Robert "Terminator" Piotrkowicz (born 17 January 1974 in Warsaw), also nicknamed the "White Eagle", is an IFBB professional bodybuilder and powerlifter from Poland. He is only the second Mr. Olympia contestant to represent Poland in history. The first being Miroslaw Daszkiewicz. And the only one to have represented Poland twice (2010 and 2011). Since receiving his membership card in the IFBB in 2007, he is currently the only Polish bodybuilder recognized by the Federation. He is a Polish powerlifting champion and karate practitioner.

==Biography==

Trained as an engineer, he is a graduate of Warsaw University of Technology Faculty of Electrical Engineering.

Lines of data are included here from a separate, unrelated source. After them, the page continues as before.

-- ==== Sys2Proof/Machine/JoinEngine.lean ====
section
/-! DEFINITION. The join engine (spec 07): its request queue, the span rule, and the result of each kind of join. -/

namespace Sys2Proof.Machine

/-! ## Requests and their service (R122, R123) -/

/-- A request of the channel is queued. -/
def Works.queuedJoin (w : Works) (c : Chan) : Option JoinReq := w.join.queue.find? fun r => decide (r.chan = c)

/-- A computation for the channel is in flight. -/
def Works.flyingJoin (w : Works) (c : Chan) : Option JoinReq :=
  match w.join.flight with
  | some f => if f.req.chan = c then some f.req else none
  | none => none

/-- A request of the channel, of a kind that a test accepts, is queued or in flight, or waits with a deferred commit
(R78, log 13). -/
def Works.outstanding (w : Works) (c : Chan) (p : JoinKind → Bool) : Bool :=
  ((w.queuedJoin c).any fun r => p r.kind) || ((w.flyingJoin c).any fun r => p r.kind) ||
    (w.at c).waitReq.any fun r => p r.kind

/-- A request placed at a port switch is queued or in flight for the channel (R175), or waits with a deferred commit
(log 13). -/
def Works.switchOutstanding (w : Works) (c : Chan) : Bool :=
  ((w.queuedJoin c).any fun r => r.atSwitch) || ((w.flyingJoin c).any fun r => r.atSwitch) ||
    (w.at c).waitReq.any fun r => r.atSwitch

/-- What the engine reads at the start of a computation (R123). -/
def Works.snapshot (e : Env) (r : JoinReq) (w : Works) : JoinFlight :=
  let x := w.at r.chan
  { req := r, list := x.mirror.live, cur := x.cur, anchor := x.anchor, tally := x.tally,
    estimate := e.estimate (e.entry r.chan).origin }

/-- The engine begins the oldest request when nothing is in flight (R123); while it hands over a result it begins
nothing (R124). -/
def Works.kick (e : Env) (w : Works) : Works :=
  if e.handover then w
  else
    match w.join.flight, w.join.queue with
    | none, r :: rest => { w with join := { queue := rest, flight := some (w.snapshot e r) } }
    | _, _ => w

/-- The queue after a request is placed (R122): the channel's queued request is replaced in its position, and otherwise
the new one joins as the newest. -/
def enqueue (r : JoinReq) (q : List JoinReq) : List JoinReq :=
  if q.any (fun x => x.chan = r.chan) then q.map fun x => if x.chan = r.chan then r else x else q ++ [r]

/-- The parameter of DIRECTIVE_TAKEN and DIRECTIVE_REFUSED (R191). -/
def directiveParam (sender : Nat) (number : Byte) (kind : DirKind) (reason : Nat) : BitVec 32 :=
  paramBytes sender number.toNat kind.code reason

/-- A REQUESTED handback ends: the HAND BACK is refused with a reason (R166, R177). -/
def Works.refuseRequested (e : Env) (c : Chan) (reason : Nat) (w : Works) : Works :=
  match (w.at c).handback with
  | .requested sender number =>
    (w.mod c fun x => { x with handback := .absent }).notice e .directiveRefused (some c)
      (directiveParam sender number .handBack reason)
  | _ => w

/-- The kinds whose request ends a REQUESTED handback (R166). -/
def JoinKind.endsRequest : JoinKind → Bool
  | .resume | .skip | .rejoin => true
  | _ => false

/-- A request is placed for a channel (R100, R122): the join generation is raised and the request carries it. -/
def Works.placeJoin (e : Env) (c : Chan) (kind : JoinKind) (take : Frame) (curEnd : Option Frame) (atSwitch : Bool)
    (w : Works) : Works :=
  let w1 := if kind.endsRequest then w.refuseRequested e c 3 else w
  let w2 := w1.mod c fun x => { x with gen := x.gen + 1 }
  let r : JoinReq :=
    { chan := c, kind := kind, gen := (w2.at c).gen, take := take, curEnd := curEnd, atSwitch := atSwitch }
  { w2 with join := { w2.join with queue := enqueue r w2.join.queue } }.kick e

/-- The frame P after the local frame (R122). -/
def Env.ahead (e : Env) : Frame := e.now + BitVec.ofNat 32 e.cfg.preroll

Currently he is the only Polish bodybuilder who possesses the most prestigious pro bodybuilding federation, the International Federation of Bodybuilders Pro card which he received on 15 July 2009. 2011 was his most active year in bodybuilding, as he entered 9 contests in that year.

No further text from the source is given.